Yasmin Hussein (b. London 1994) is an artist, educator and curator based in Brooklyn, NY. She holds a BA in both Fine Art and the History of Art & Visual Culture from the University of California, Santa Cruz. She has exhibited her work across the Bay Area and in New York and has worked with art institutions such as the deYoung Museum, Southern Exposure and Adobe Books & Arts Cooperative where she was the Gallery Director from 2018-2019.
Solo Exhibitions
2020
SWEET & LOW | Adobe Books Backroom Gallery, San Francisco, CA
2016
Soft Edges | Sesnon Underground, Santa Cruz, CA
2015
Home is Not a Place I’m From | Eduardo Carrillo Gallery, Santa Cruz, CA
Education
University of California, Santa Cruz 2016
B.A. Studio Art and the History of Art & Visual Culture
Professional Experience
Gallery Director, Adobe Books, Jul 2018 - Dec 2019
Gallery Assistant, Adobe Books, Jul 2016 - Jul 2018
Artist Mentor, Southern Exposure, Oct 2016 - May 2018
Intern, de Young Museum, Mar - Aug 2016
Select Group Exhibitions
2021
Volume 0, New York City, NY
Spring Art Festival, Terra Gallery, San Francisco, CA
2020
Local Love | Online Exhibit with MUSEPOP
2019
Co-op Show | Adobe Books Backroom Gallery, San Francisco, CA
2018
Boxed In | Open Windows Cooperative, San Francisco, CA
What is Free | Incline Gallery, San Francisco, CA
2017
Art Shop | Adobe Books, San Francisco, CA
2016
Artists Choice | SFWA | San Francisco, CA
BE GOOD | Lois Lambert Gallery | Santa Monica, CA
Fragments | Art Research Office | Santa Cruz, CA
No Regards | Hands Down Gallery | San Francisco, CA
Sanctuary | Bridge Gallery | Santa Cruz, CA
Pancakes & Booze | Minna Gallery | San Francisco, CA
2015
Desert Hearts Music Festival | Los Coyotes Indian Reservation, CA
Pancakes & Booze | Minna Gallery | San Francisco, CA
Politicized Minds | Art Bar | Santa Cruz, CA
Artist Statement:
Yasmin Hussein melds kitsch with her woodworking and metal fabrication practices to deconstruct gender norms and address gendered tensions that segregate these fields. She aims to blur the line between ‘craft art’ and ‘high art’ by incorporating everyday materials from craft and hardware stores in her paintings and sculptures.

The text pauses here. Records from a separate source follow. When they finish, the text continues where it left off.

/-- What each instruction uses (01 R24, R29; 02 R55; 07 R155-R159, R163; 09-13; 15 R323; 16 R345). -/
def usesOf : Instr → Uses
  | .nop a => sUses a.sy [] []
  | .add a => sUses a.sy [a.ra, a.rb] [a.rd]
  | .sub a => sUses a.sy [a.ra, a.rb] [a.rd]
  | .mul a => sUses a.sy [a.ra, a.rb] [a.rd]
  | .mulh a => sUses a.sy [a.ra, a.rb] [a.rd]
  | .mulhu a => sUses a.sy [a.ra, a.rb] [a.rd]
  | .div a => sUses a.sy [a.ra, a.rb] [a.rd]
  | .divu a => sUses a.sy [a.ra, a.rb] [a.rd]
  | .rem a => sUses a.sy [a.ra, a.rb] [a.rd]
  | .remu a => sUses a.sy [a.ra, a.rb] [a.rd]
  | .and a => sUses a.sy [a.ra, a.rb] [a.rd]
  | .or a => sUses a.sy [a.ra, a.rb] [a.rd]
  | .xor a => sUses a.sy [a.ra, a.rb] [a.rd]
  | .sll a => sUses a.sy [a.ra, a.rb] [a.rd]
  | .srl a => sUses a.sy [a.ra, a.rb] [a.rd]
  | .sra a => sUses a.sy [a.ra, a.rb] [a.rd]
  | .slt a => sUses a.sy [a.ra, a.rb] [a.rd]
  | .sltu a => sUses a.sy [a.ra, a.rb] [a.rd]
  | .min a => sUses a.sy [a.ra, a.rb] [a.rd]
  | .max a => sUses a.sy [a.ra, a.rb] [a.rd]
  | .addi a => sUses a.sy [a.ra] [a.rd]
  | .andi a => sUses a.sy [a.ra] [a.rd]
  | .ori a => sUses a.sy [a.ra] [a.rd]
  | .xori a => sUses a.sy [a.ra] [a.rd]
  | .slli a => sUses a.sy [a.ra] [a.rd]
  | .srli a => sUses a.sy [a.ra] [a.rd]
  | .srai a => sUses a.sy [a.ra] [a.rd]
  | .slti a => sUses a.sy [a.ra] [a.rd]
  | .li a => sUses a.sy [] [a.rd]
  | .lih a => sUses a.sy [a.rd] [a.rd]
  | .beq a => { sUses a.sy [a.ra, a.rb] [] with ctl := true }
  | .bne a => { sUses a.sy [a.ra, a.rb] [] with ctl := true }
  | .blt a => { sUses a.sy [a.ra, a.rb] [] with ctl := true }
  | .bge a => { sUses a.sy [a.ra, a.rb] [] with ctl := true }
  | .bltu a => { sUses a.sy [a.ra, a.rb] [] with ctl := true }
  | .bgeu a => { sUses a.sy [a.ra, a.rb] [] with ctl := true }
  | .jal a => { sUses a.sy [] [a.rd] with ctl := true }
  | .jalr a => { sUses a.sy [a.ra] [a.rd] with ctl := true }
  | .loopb a => { sUses a.sy [a.counter] [a.counter] with ctl := true }
  | .endt a => { sUses a.sy [] [] with ctl := true }
  | .crd a => sUses a.sy [] [a.rd]
  | .cwr a => sUses a.sy [a.ra] []
  | .cset a => sUses a.sy [a.ra] []
  | .cclr a => sUses a.sy [a.ra] []
  | .trap a => { sUses a.sy [] [] with ctl := true }
  | .eret a => { sUses a.sy [] [] with ctl := true }
  | .waitev a => sUses a.sy [a.ra] [a.rd]
  | .xlate a => { sUses a.sy [a.ra] [] with hw := some a.hd }
  | .hlocal a => { sUses a.sy [a.base, a.ext] [] with hw := some a.hd }
  | .hinv a => { sUses a.sy [] [] with hw := some a.hd }
  | .hget a => { sUses a.sy [] [a.rd] with handle := some a.hd }
  | .yset a => { sUses a.sy [a.s] [] with yw := some a.y }
  | .yget a => sUses a.sy [] [a.s]
  | .yclr a => { sUses a.sy [] [] with yw := some a.y }
  | .fpush a => sUses a.sy [a.ra] []
  | .fpushi a => sUses a.sy [] []
  | .pwracq a => sUses a.sy [a.ra] [a.rd]
  | .pwrrel a => sUses a.sy [] []
  | .slotwait a => sUses a.sy [a.ra] [a.rd]
  | .ctxq a => sUses a.sy [a.ra, a.rb] [a.rd]
  | .yield a => { sUses a.sy [] [] with ctl := true }
  | .ldb a => { lwUses .L a.sy a.od with reads := [a.idx], writes := regRun a.reg a.rep, handle := some a.h }
  | .ldbu a => { lwUses .L a.sy a.od with reads := [a.idx], writes := regRun a.reg a.rep, handle := some a.h }
  | .ldh a => { lwUses .L a.sy a.od with reads := [a.idx], writes := regRun a.reg a.rep, handle := some a.h }
  | .ldhu a => { lwUses .L a.sy a.od with reads := [a.idx], writes := regRun a.reg a.rep, handle := some a.h }
  | .ldw a => { lwUses .L a.sy a.od with reads := [a.idx], writes := regRun a.reg a.rep, handle := some a.h }
  | .ldwu a => { lwUses .L a.sy a.od with reads := [a.idx], writes := regRun a.reg a.rep, handle := some a.h }
  | .ldd a => { lwUses .L a.sy a.od with reads := [a.idx], writes := regRun a.reg a.rep, handle := some a.h }
  | .vld a => { lwUses .L a.sy a.od with reads := [a.idx], handle := some a.h }
  | .vlds a => { lwUses .L a.sy a.od with reads := [a.idx, a.idx + 1], handle := some a.h }
  | .vldb a => { lwUses .L a.sy a.od with reads := [a.idx], handle := some a.h }
  | .cpin a => { lwUses .L a.sy a.od with reads := [a.loc, a.org, a.mc], handle := some a.h, layout := some a.y, copy := true }
  | .cpgather a => { lwUses .L a.sy a.od with reads := [a.loc], handle := some a.h, layout := some a.y, copy := true }
  | .semwait a => { lwUses .L a.sy a.od with reads := [a.idx, a.opnd], writes := [a.res], handle := some a.h, scope := some a.scope.toNat }
  | .barwait a => { lwUses .L a.sy a.od with reads := [a.idx, a.opnd], writes := [a.res], handle := some a.h, scope := some a.scope.toNat }
  | .wltake a => { lwUses .L a.sy a.od with reads := [a.idx, a.opnd], writes := [a.res], handle := some a.h, scope := some a.scope.toNat }
  | .vldl a => { cUses a.sy with reads := [a.sa] }
  | .vstl a => { cUses a.sy with reads := [a.sa] }
  | .vldm a => { cUses a.sy with reads := [a.sa] }
  | .vstm a => { cUses a.sy with reads := [a.sa] }
  | .vadd a => cUses a.sy
  | .vsub a => cUses a.sy
  | .vmul a => cUses a.sy
  | .vfma a => cUses a.sy
  | .vmin a => cUses a.sy
  | .vmax a => cUses a.sy
  | .vabs a => cUses a.sy
  | .vdiv a => cUses a.sy
  | .vrcp a => cUses a.sy
  | .vrsq a => cUses a.sy
  | .vexp2 a => cUses a.sy
  | .vlog2 a => cUses a.sy
  | .vsqrt a => cUses a.sy
  | .vcvt a => cUses a.sy
  | .vqnt a => cUses a.sy
  | .vdqnt a => cUses a.sy
  | .vcmp a => cUses a.sy
  | .vsel a => cUses a.sy
  | .vand a => cUses a.sy
  | .vor a => cUses a.sy
  | .vxor a => cUses a.sy
  | .vshl a => cUses a.sy
  | .vshr a => cUses a.sy
  | .vshra a => cUses a.sy
  | .vmov a => cUses a.sy
  | .vmovi a => cUses a.sy
  | .vfroms a => { cUses a.sy with reads := [a.sa] }
  | .vtos a => { cUses a.sy with reads := [a.sl], writes := [a.sd] }
  | .vredadd a => cUses a.sy
  | .vredmax a => cUses a.sy
  | .vredmin a => cUses a.sy
  | .vargmax a => cUses a.sy
  | .vperm a => cUses a.sy
  | .vslide a => { cUses a.sy with reads := [a.sk] }
  | .vbcast a => { cUses a.sy with reads := [a.sk] }
  | .viota a => cUses a.sy
  | .pand a => cUses a.sy
  | .por a => cUses a.sy
  | .pxor a => cUses a.sy
  | .pnot a => cUses a.sy
  | .pset a => { cUses a.sy with reads := [a.sk] }
  | .rbset a => cUses a.sy
  | .slack a => cUses a.sy
  | .mma a => { cUses a.sy with reads := [a.sa, a.sb] }
  | .mmat a => { cUses a.sy with reads := [a.sa, a.sb] }
  | .aclr a => cUses a.sy
  | .ard a => cUses a.sy
  | .awr a => cUses a.sy
  | .asts a => { cUses a.sy with reads := [a.sa] }
  | .stb a => { lwUses .W a.sy a.od with reads := [a.idx], data := regRun a.reg a.rep, handle := some a.h }
  | .sth a => { lwUses .W a.sy a.od with reads := [a.idx], data := regRun a.reg a.rep, handle := some a.h }
  | .stw a => { lwUses .W a.sy a.od with reads := [a.idx], data := regRun a.reg a.rep, handle := some a.h }
  | .std a => { lwUses .W a.sy a.od with reads := [a.idx], data := regRun a.reg a.rep, handle := some a.h }
  | .vst a => { lwUses .W a.sy a.od with reads := [a.idx], handle := some a.h }
  | .vsts a => { lwUses .W a.sy a.od with reads := [a.idx, a.idx + 1], handle := some a.h }
  | .aadd a => { lwUses .W a.sy a.od with reads := [a.idx, a.opnd], writes := [a.res], handle := some a.h, scope := some a.scope.toNat }
  | .amin a => { lwUses .W a.sy a.od with reads := [a.idx, a.opnd], writes := [a.res], handle := some a.h, scope := some a.scope.toNat }
  | .amax a => { lwUses .W a.sy a.od with reads := [a.idx, a.opnd], writes := [a.res], handle := some a.h, scope := some a.scope.toNat }
  | .aand a => { lwUses .W a.sy a.od with reads := [a.idx, a.opnd], writes := [a.res], handle := some a.h, scope := some a.scope.toNat }
  | .aor a => { lwUses .W a.sy a.od with reads := [a.idx, a.opnd], writes := [a.res], handle := some a.h, scope := some a.scope.toNat }
  | .axor a => { lwUses .W a.sy a.od with reads := [a.idx, a.opnd], writes := [a.res], handle := some a.h, scope := some a.scope.toNat }
  | .aswap a => { lwUses .W a.sy a.od with reads := [a.idx, a.opnd], writes := [a.res], handle := some a.h, scope := some a.scope.toNat }
  | .acas a => { lwUses .W a.sy a.od with reads := [a.idx, a.opnd, a.res], writes := [a.res], handle := some a.h, scope := some a.scope.toNat }
  | .afadd a => { lwUses .W a.sy a.od with reads := [a.idx, a.opnd], writes := [a.res], handle := some a.h, scope := some a.scope.toNat }
  | .semsig a => { lwUses .W a.sy a.od with reads := [a.idx, a.opnd], handle := some a.h, scope := some a.scope.toNat }
  | .bararv a => { lwUses .W a.sy a.od with reads := [a.idx, a.opnd], writes := [a.res], handle := some a.h, scope := some a.scope.toNat }
  | .cpout a => { lwUses .W a.sy a.od with reads := [a.loc, a.org, a.mc], handle := some a.h, layout := some a.y, copy := true }
  | .cpscatter a => { lwUses .W a.sy a.od with reads := [a.loc], handle := some a.h, layout := some a.y, copy := true }
  | .discard a => { lwUses .W a.sy a.od with reads := [a.idx, a.opnd], handle := some a.h }
  | .wback a => { lwUses .W a.sy a.od with reads := [a.idx, a.opnd], handle := some a.h }
  | .pgrsv a => { lwUses .W a.sy a.od with reads := [a.opnd], writes := [a.res], handle := some a.h }
  | .pgrel a => { lwUses .W a.sy a.od with reads := [a.opnd], writes := [a.res], handle := some a.h }
  | .pgmig a => { lwUses .W a.sy a.od with reads := [a.opnd], writes := [a.res], handle := some a.h }
  | .wlappend a => { lwUses .W a.sy a.od with reads := [a.idx, a.opnd, a.res], writes := [a.res], handle := some a.h, scope := some a.scope.toNat }
  | .commit a => { lwUses .W a.sy a.od with reads := [a.idx, a.opnd], writes := [a.res], handle := some a.h, scope := some 5 }
  | .retract a => { lwUses .W a.sy a.od with reads := [a.idx, a.opnd], writes := [a.res], handle := some a.h, scope := some 5 }
  | .wordDispatch _ => noUses
  | .illegalWord _ _ => noUses
  | .fetchFault _ => noUses
  | .handleLand _ => noUses
  | .walkComplete _ => noUses
  | .invalidationRelease _ _ => noUses
  | .allocationAnswer _ => noUses
  | .lateFrameConversion _ => noUses
  | .remoteFill _ _ => noUses
  | .operationComplete _ _ => noUses
  | .fabricWaitPoll _ _ => noUses
  | .patrolScrub _ => noUses
  | .copyRowIssue _ _ => noUses
  | .copyRowLand _ _ _ => noUses
  | .cWriteLand _ => noUses
  | .lateLoadArrival _ => noUses
  | .slackExpiry _ => noUses
  | .idleEngineCycle _ => noUses
  | .rotateEntry _ => noUses
  | .kstepWrite _ => noUses
  | .drainComplete _ => noUses
  | .resume _ => noUses
  | .refresh _ => noUses
  | .answerEnd _ => noUses
  | .preemptionSaveEnd _ => noUses
  | .restore _ => noUses
  | .launch _ => noUses
  | .launchEligible _ _ => noUses
  | .launchAgeing _ _ => noUses
  | .taskPlacement _ => noUses
  | .placementThermalTimeout _ _ => noUses
  | .launchRetire _ _ => noUses
  | .chainFetch _ => noUses
  | .shadowStart _ => noUses
  | .fhintHoldExpiry _ _ => noUses
  | .gridConfigure _ _ => noUses
  | .gridStart _ => noUses
  | .gridStop _ => noUses
  | .convOpen _ _ => noUses
  | .convClose _ => noUses
  | .slotBoundary _ _ => noUses
  | .ingressGroup _ _ => noUses
  | .freqRequestTakeup _ => noUses
  | .railStep _ => noUses
  | .clockSwitchEnd _ => noUses
  | .stallratioSample _ _ _ => noUses
  | .budgetGrant _ => noUses
  | .sensorRefresh _ _ => noUses
  | .marverRailWindow _ => noUses
  | .undervoltHoldEnd _ => noUses
  | .setPointRestore _ => noUses
  | .flitRetransmit _ => noUses
  | .laneShed _ => noUses
  | .laneRestore _ => noUses
  | .linkRetrained _ => noUses
  | .fabricCompletionError _ _ _ => noUses
  | .timeMessage _ => noUses
  | .timeSyncLoss => noUses
  | .doorbell _ _ => noUses
  | .queueSchedule => noUses
  | .ringNop _ => noUses
  | .ringSignal _ => noUses
  | .ringUnknownType _ => noUses
  | .queueCreate _ _ => noUses
  | .queueReset _ => noUses
  | .queueDestroy _ => noUses
  | .poolCreate _ _ _ => noUses
  | .poolSetLimit _ _ _ => noUses
  | .poolWithdraw _ _ => noUses
  | .pageTableChange _ _ _ _ => noUses
  | .setThermalLimits _ _ _ _ => noUses
  | .setBudget _ _ => noUses
  | .setTrafficFilter _ _ => noUses
  | .halt _ => noUses
  | .stopseq _ _ _ => noUses
  | .brk _ _ => noUses
  | .debugDisarm _ => noUses
  | .debugStopMatch _ => noUses
  | .status _ => noUses
  | .debugWrite _ _ => noUses
  | .errorWindowExpiry _ => noUses
  | .deviceStart _ => noUses
  | .startWatchdog => noUses
  | .writeImage _ => noUses
  | .fullStart => noUses
  | .attest _ _ => noUses
  | .commanderSignature _ _ => noUses
  | .commanderRelease _ => noUses
  | .waitevDeadline _ => noUses
  | .ctxqAnswer _ => noUses
  | .fabricEndpointAccess _ _ => noUses
  | .ringFetchFault _ => noUses
  | .boardCapChange _ _ => noUses
  | .marverRailStep _ => noUses
  | .powerLoss => noUses
/-- What a queue place uses. -/
def payloadUses : Payload → Uses
  | .word i => usesOf i
  | .illegal .. | .fetchFault _ | .rotate _ => noUses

As a gender fluid, mixed race, first-generation immigrant, Yasmin is affected by the many multiplicities of identity and explores such in her work through the juxtaposition of specific materials and processes. She is focused on the inherent gendering of creative processes that has historically separated ‘domestic’ practices from construction, labor and what can be considered ‘high art.’ In using commonplace materials and processes that are relatable and recognizable, she creates abstract work that is easily accessible to audiences spanning all ages, identities and backgrounds.
Yasmin is influenced by the work of Alberto Burri, Womanhouse, the Pattern and Decoration movement of the 1970s and Dadaism, but also finds inspiration in her career as an Arts Educator for children and youth. Through the use of tactile materials, bright colors and patterns her work evokes a childlike nostalgia that encourages the kind of raw and uninhibited imagination many people can remember from their childhood. Her work is feeling-based, material-driven and process-oriented, often directed by her own struggles with depression, anxiety and trauma. She creates as a means of managing her own mental health while also addressing the importance of mental health to others. She is interested in the assigned associations connected to certain materials and how they can be appropriated to ignite intimate feelings and memories. Her pieces and installations function as portals that transport viewers into their inner worlds where they can feel safe to explore their own feelings.